Molecular Analyses in Endocrine Pathology
Dr. George Kontogeorgos
Dr. Robert Yoshiyuki Osamura
Dr. Jennifer Hunt
Section 3 -
Case Reports: Case 2
Department of Pathology,
G. Gennimatas General Hospital,
Athens , Hellas
A 32-year-old woman was presented with a 10-day history of fever (38.0o C), without
rigors, frontal-temporal headaches, weakness, nausea and vomiting. Her past medical history included a 6
months history of diabetes insipidus and secondary amenorrhea without galactorrhea. Two months before
her admission to our Department, she underwent a surgical drilling of the right mastoidea, due to right
mastoiditis. Pathological examination revealed non-specific inflammatory granulation tissue. Endocrine
investigation showed elevated serum PRL levels at 1880 mU/l (normal: < 360), a secondary adrenal and
gonadal failure and a normal thyroid function.
Case 2 - Figure 1 - Saggital contrast-enhanced magnetic resonance image revealing a large intrasellar mass of intense and heterogeneous enhancement with suprasellar extension and thickening of the pituitary stalk.
Case 2 - Figure 2 - Granulomas composed of epithelioid histiocytes and multinucleated giant cells admixed with lymphocytes (H&E 10X).
Case 2 - Figure 3 - Higher magnification of epithelioid granuloma (H&E 20X).
Case 2 - Figure 7 - CD-68 immunoreactivity of epithelioid and multinuclear giant cells (ABC 10X).
Case 2 - Figure 8 - Remnants of adenohypophysial nest adjacent to a multinuclear giant. Note somatotroph cells immunoreactive for GH (ABC 20X).
Case 2 - Figure 9 - Remnants of adenohypophysial nest adjacent to a multinuclear giant with lactotroph cells immunoreactive for PRL (ABC 20X).
Case 2 - Figure 10 - A few corticotroph cells immunoreactive for ACTH within epithelioid granuloma (ABC 20X).
Case 2 - Figure 11 - Adenohypophysial cells adjacent to multinuclear giants immunoreactive for -SU (ABC 20X).
Case 2 - Figure 12 - PCR products of the first line round (lanes 2 to 4) and the nested (lanes 6 to 8) amplification of mycobacterial 16S rDNA. Lanes 1, 5 and 9: molecular weight marker VI (Boehringer Mannheim, Mannheim, Germany); lanes 2 to 4: first round amplification, 2: patient's specimen, 3: positive control, 4: negative control; lanes 6 to 8: nested amplification, 6: patient specimen, 7: positive control, 8: negative control. Sequencing was performed from the nested amplification product (lane 6).
All blood, sputum and urine cultures were negative for common bacteria, mycobacteria and fungi. A
lumbar puncture of cerebrospinal fluid (CSF) was suggestive of aseptic meningitis. The Ziehl-Nielsen
(Z-N) stain CSF fluid yielded negative result for acid-fast bacilli, while the tuberculin skin test was
negative. In addition, a polymerase chain reaction (PCR) analysis for M. tuberculosis DNA in CSF,
gastric juice and urine gave also negative results.

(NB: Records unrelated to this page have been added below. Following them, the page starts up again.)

-- ==== Sys2Proof/Machine/Bits.lean ====
section
/-! DEFINITION. Plain helpers with no machine in them: bit fields of a number, byte order (R3: little-endian),
sparse tables with rising keys, byte memories in canonical form, sets of numbers, and the shape of a register and
counter description (R5, R7). -/

namespace Sys2Proof.Machine

/-! ## Bit fields of a number -/

/-- Bits [lo + w - 1 : lo] of x. -/
def fld (x lo w : Nat) : Nat := (x >>> lo) % 2 ^ w

/-- x with bits [lo + w - 1 : lo] replaced by the low w bits of v. -/
def setFld (x lo w v : Nat) : Nat := x - (fld x lo w <<< lo) + ((v % 2 ^ w) <<< lo)

/-- Bit i of x. -/
def bit (x i : Nat) : Bool := x.testBit i

/-- x with bit i set to b. -/
def setBit (x i : Nat) (b : Bool) : Nat := setFld x i 1 (if b then 1 else 0)

/-- 1 or 0. -/
def b2n (b : Bool) : Nat := if b then 1 else 0

/-- The mask of w ones at bit lo. -/
def ones (lo w : Nat) : Nat := (2 ^ w - 1) <<< lo

/-- x without the bits set in m. -/
def clearBits (x m : Nat) : Nat := x - (x &&& m)

/-- The number of bits set among the low n bits of x. -/
def popCount : Nat → Nat → Nat
  | 0, _ => 0
  | n + 1, x => popCount n (x / 2) + x % 2

/-- The indices below n whose bit is set in x, lowest first. -/
def bitsOf (n x : Nat) : List Nat := (List.range n).filter (fun i => x.testBit i)

/-- x rounded up to a multiple of k. -/
def roundUp (x k : Nat) : Nat := (x + k - 1) / k * k

/-- x divided by k, rounded up. -/
def ceilDiv (x k : Nat) : Nat := (x + k - 1) / k

/-- The two's complement value of the low w bits of x. -/
def signed (w x : Nat) : Int :=
  let y := x % 2 ^ w
  if 2 * y < 2 ^ w then (y : Int) else (y : Int) - (2 ^ w : Nat)

/-- The low w bits of an integer, as two's complement. -/
def wrapInt (w : Nat) (i : Int) : Nat := (i % ((2 ^ w : Nat) : Int)).toNat

/-! ## Byte order (R3) -/

/-- The n bytes of x, the least significant first. -/
def leBytes : Nat → Nat → List Byte
  | 0, _ => []
  | n + 1, x => BitVec.ofNat 8 x :: leBytes n (x / 256)

/-- The number whose bytes, least significant first, are bs. -/
def leNat : List Byte → Nat
  | [] => 0
  | b :: bs => b.toNat + 256 * leNat bs

/-- The number whose bytes, most significant first, are bs (network order). -/
def beNat (bs : List Byte) : Nat := leNat bs.reverse

/-- The n bytes of x, the most significant first. -/
def beBytes (n x : Nat) : List Byte := (leBytes n x).reverse

/-- n zero bytes. -/
def zeroBytes (n : Nat) : List Byte := List.replicate n 0

/-- Bytes a to a + n - 1 of bs. -/
def bsub (bs : List Byte) (a n : Nat) : List Byte := (bs.drop a).take n

/-- Bytes a to a + n - 1 of bs as a little-endian number. -/
def leAt (bs : List Byte) (a n : Nat) : Nat := leNat (bsub bs a n)

/-- bs padded with zeros, or cut, to n bytes. -/
def fitBytes (bs : List Byte) (n : Nat) : List Byte := (bs ++ zeroBytes (n - bs.length)).take n

/-- True when every byte is 0. -/
def allZero (bs : List Byte) : Bool := bs.all (fun b => b == 0)

/-! ## Sparse tables: a list of (key, value) pairs with strictly rising keys -/

/-- A table from numbers to values, an absent key having no value. -/
abbrev Tbl (α : Type) := List (Nat × α)

/-- The value at k, if any. -/
def Tbl.find {α : Type} (t : Tbl α) (k : Nat) : Option α :=
  match t with
  | [] => none
  | (j, v) :: r => if j = k then some v else Tbl.find r k

/-- The value at k, or d. -/
def Tbl.get {α : Type} (t : Tbl α) (k : Nat) (d : α) : α := (Tbl.find t k).getD d

/-- t with v at k. -/
def Tbl.put {α : Type} (t : Tbl α) (k : Nat) (v : α) : Tbl α :=
  match t with
  | [] => [(k, v)]
  | (j, w) :: r => if k < j then (k, v) :: (j, w) :: r else if k = j then (k, v) :: r else (j, w) :: Tbl.put r k v

/-- t without k. -/
def Tbl.del {α : Type} (t : Tbl α) (k : Nat) : Tbl α := List.filter (fun p => p.1 ≠ k) t

/-- t with v at k, where the table lists no entry equal to the default d. -/
def Tbl.set {α : Type} [DecidableEq α] (t : Tbl α) (k : Nat) (v d : α) : Tbl α :=
  if v = d then Tbl.del t k else Tbl.put t k v

/-- t with f applied to the value at k, if there is one. -/
def Tbl.upd {α : Type} (t : Tbl α) (k : Nat) (f : α → α) : Tbl α := List.map (fun p => if p.1 = k then (p.1, f p.2) else p) t

/-- True when k has a value. -/
def Tbl.has {α : Type} (t : Tbl α) (k : Nat) : Bool := (Tbl.find t k).isSome

/-- t with f applied to every value. -/
def Tbl.mapV {α : Type} (t : Tbl α) (f : Nat → α → α) : Tbl α := List.map (fun p => (p.1, f p.1 p.2)) t

/-- The keys of t whose value satisfies p, rising. -/
def Tbl.keysWhere {α : Type} (t : Tbl α) (p : Nat → α → Bool) : List Nat :=
  List.map Prod.fst (List.filter (fun e => p e.1 e.2) t)

/-- True when the keys rise strictly. -/
def risingFrom {α : Type} : Nat → List (Nat × α) → Bool
  | _, [] => true
  | b, (k, _) :: r => decide (b ≤ k) && risingFrom (k + 1) r

/-- The canonical form of a table: its keys rise strictly. -/
def Tbl.wf {α : Type} (t : Tbl α) : Bool := risingFrom 0 t

/-- The lowest number from lo upward, below lo + fuel, that is not a key of t. -/
def lowestFree {α : Type} (t : Tbl α) : Nat → Nat → Option Nat
  | _, 0 => none
  | lo, fuel + 1 => if Tbl.has t lo then lowestFree t (lo + 1) fuel else some lo

/-! ## Byte memories: rising addresses, no listed byte equal to what an unlisted one reads as -/

/-- A byte memory. -/
abbrev Mem := List Host.Cell

/-- What a byte that nothing has written reads as: 0. DESIGN CHOICE, unsafe (log entry 3). -/
def unwrittenByte : Byte := 0

/-- The byte at address a. -/
def Mem.get (m : Mem) (a : Nat) : Byte := Tbl.get m a unwrittenByte

/-- m with byte v at address a, in canonical form. -/
def Mem.set (m : Mem) (a : Nat) (v : Byte) : Mem := Tbl.set m a v unwrittenByte

/-- The n bytes from address a. -/
def Mem.bytes (m : Mem) (a n : Nat) : List Byte := (List.range n).map (fun i => Mem.get m (a + i))

/-- The little-endian number in the n bytes from address a. -/
def Mem.num (m : Mem) (a n : Nat) : Nat := leNat (Mem.bytes m a n)

/-- m with bytes bs from address a. -/
def Mem.write (m : Mem) (a : Nat) (bs : List Byte) : Mem :=
  match bs with
  | [] => m
  | b :: r => Mem.write (Mem.set m a b) (a + 1) r

/-- m with the bytes of [a, a + n) as unwritten. -/
def Mem.clear (m : Mem) (a n : Nat) : Mem := List.filter (fun p => p.1 < a || a + n ≤ p.1) m

/-- The canonical form: strictly rising addresses and no entry equal to what an unlisted address reads as. -/
def Mem.wf (m : Mem) : Bool := Tbl.wf m && List.all m (fun p => p.2 ≠ unwrittenByte)

/-! ## Sets of numbers, strictly rising -/

/-- l with k. -/
def setIns (l : List Nat) (k : Nat) : List Nat :=
  match l with
  | [] => [k]
  | j :: r => if k < j then k :: j :: r else if k = j then j :: r else j :: setIns r k

/-- l without k. -/
def setDel (l : List Nat) (k : Nat) : List Nat := l.filter (fun j => j ≠ k)

/-- l without the numbers of [a, a + n). -/
def setDelRange (l : List Nat) (a n : Nat) : List Nat := l.filter (fun j => decide (j < a) || decide (a + n ≤ j))

/-- The first element satisfying p and the rest of the list without it. -/
def takeFirst {α : Type} (p : α → Bool) : List α → Option (α × List α)
  | [] => none
  | x :: xs => if p x then some (x, xs) else (takeFirst p xs).map (fun r => (r.1, x :: r.2))

/-- l with its first element satisfying p replaced by f of it. -/
def updFirst {α : Type} (p : α → Bool) (f : α → α) : List α → List α
  | [] => []
  | x :: xs => if p x then f x :: xs else x :: updFirst p f xs

/-- Element i of l, or d. -/
def nth {α : Type} (l : List α) (i : Nat) (d : α) : α := l.getD i d

/-- l with element i replaced by v, the list padded with d where it is shorter. -/
def setNth {α : Type} (l : List α) (i : Nat) (v d : α) : List α :=
  if i < l.length then l.set i v else l ++ List.replicate (i - l.length) d ++ [v]

/-! ## Registers and counters as data (R5, R7) -/

/-- An access code of R5, and `ev` for a field whose write is a command of its own in the opcode table. -/
inductive Acc
  | rw | ro | wo | w1c | w1s | rwl | rc | ev
deriving DecidableEq, Repr

/-- One field of a register: lowest bit, width, access code and reset value. -/
structure FieldSpec where
  lo : Nat
  width : Nat
  acc : Acc
  reset : Nat
deriving DecidableEq, Repr

/-- A register or an array of registers: n1 units s1 apart, in each n2 instances s2 apart, of the given bytes. -/
structure RegSpec where
  base : Nat
  n1 : Nat
  s1 : Nat
  n2 : Nat
  s2 : Nat
  bytes : Nat
  fields : List FieldSpec
deriving DecidableEq, Repr

/-- A counter class of R7; `m` is the class E meter counter of a TSH block, whose wrap-sticky bits lie in the meter
wrap bitmap (R511). -/
inductive CtrClass
  | e | s | l | m
deriving DecidableEq, Repr

/-- A counter or an array of counters, placed as a register is. -/
structure CtrSpec where
  base : Nat
  n1 : Nat
  s1 : Nat
  n2 : Nat
  s2 : Nat
  cls : CtrClass
  wrapBit : Nat
  wrapStep : Nat
deriving DecidableEq, Repr

/-- A counter block: the snap register of unit 0, the number of units and their stride, and the counters (R8). -/
structure CtrBlock where
  snap : Nat
  n1 : Nat
  s1 : Nat
  ctrs : List CtrSpec
deriving DecidableEq, Repr

/-- The first address of the instance of an array (base, n1, s1, n2, s2, size) that holds address a, if one does. -/
def instanceAt (base n1 s1 n2 s2 size a : Nat) : Option (Nat × Nat × Nat) :=
  if a < base then none else
    let u := (a - base) / s1
    let r := (a - base) % s1
    let i := if s2 = 0 then 0 else r / s2
    let o := r - i * s2
    if u < n1 && i < n2 && o < size then some (base + u * s1 + i * s2, u, i) else none

/-- The reset value of a register: its fields' reset values in place. -/
def RegSpec.resetValue (r : RegSpec) : Nat := r.fields.foldl (fun acc f => acc + ((f.reset % 2 ^ f.width) <<< f.lo)) 0

end Sys2Proof.Machine
end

Cranial MRI scan revealed a contrast enhancing intrasellar mass approx. 2 cm of heterogeneous
appearance with suprasellar extension and thickening of the pituitary stalk. The pituitary mass was
removed by a transsphenoidal approach. Histological examination demonstrated destruction of the
adenohypophysis by epithelioid granulomas with partial caseous necrosis and microabscess formation,
suggestive of a mycobacterial related infection. Z-N stain failed to reveal acid-fast bacilli. As
histopathological diagnosis was strongly suggestive of a mycobacterium-related infection, a PCR assay
performed in paraffin-embedded was performed that was positive for mycobacterial DNA. According to the
individual 16S sequence, it was identified as Mycobacterium malmoense, an atypical nontuberculous
mycobacterium (NTM). The patient was placed on appropriate antimycobacterial treatment and hormonal
replacement therapy. Six months later a new pituitary MRI scan showed that the pituitary lesion was
completely removed. The patient is doing well, free of any sign and symptoms of the disease after a 9
To our knowledge, this is the first case of an isolated pituitary granuloma caused by an NTM
infection in a non-immunosuppressed patient diagnosed by PCR technique.
Pituitary granulomas represent rare lesions including syphilis, tuberculosis, sarcoidosis,
Langerhans' cell histiocytosis, Wegener's granulomatosis and giant cell granulomatous hypophysitis
Most granulomas are discovered because of mass effects causing compression of the pituitary gland and the
surrounding tissue structures. Hypopituitarism, hyperprolactinemia, diabetes insipidus and aseptic
meningitis are the most usual, but not specific manifestations. In addition, the imaging findings of
intrasellar granulomas are usually nonspecific.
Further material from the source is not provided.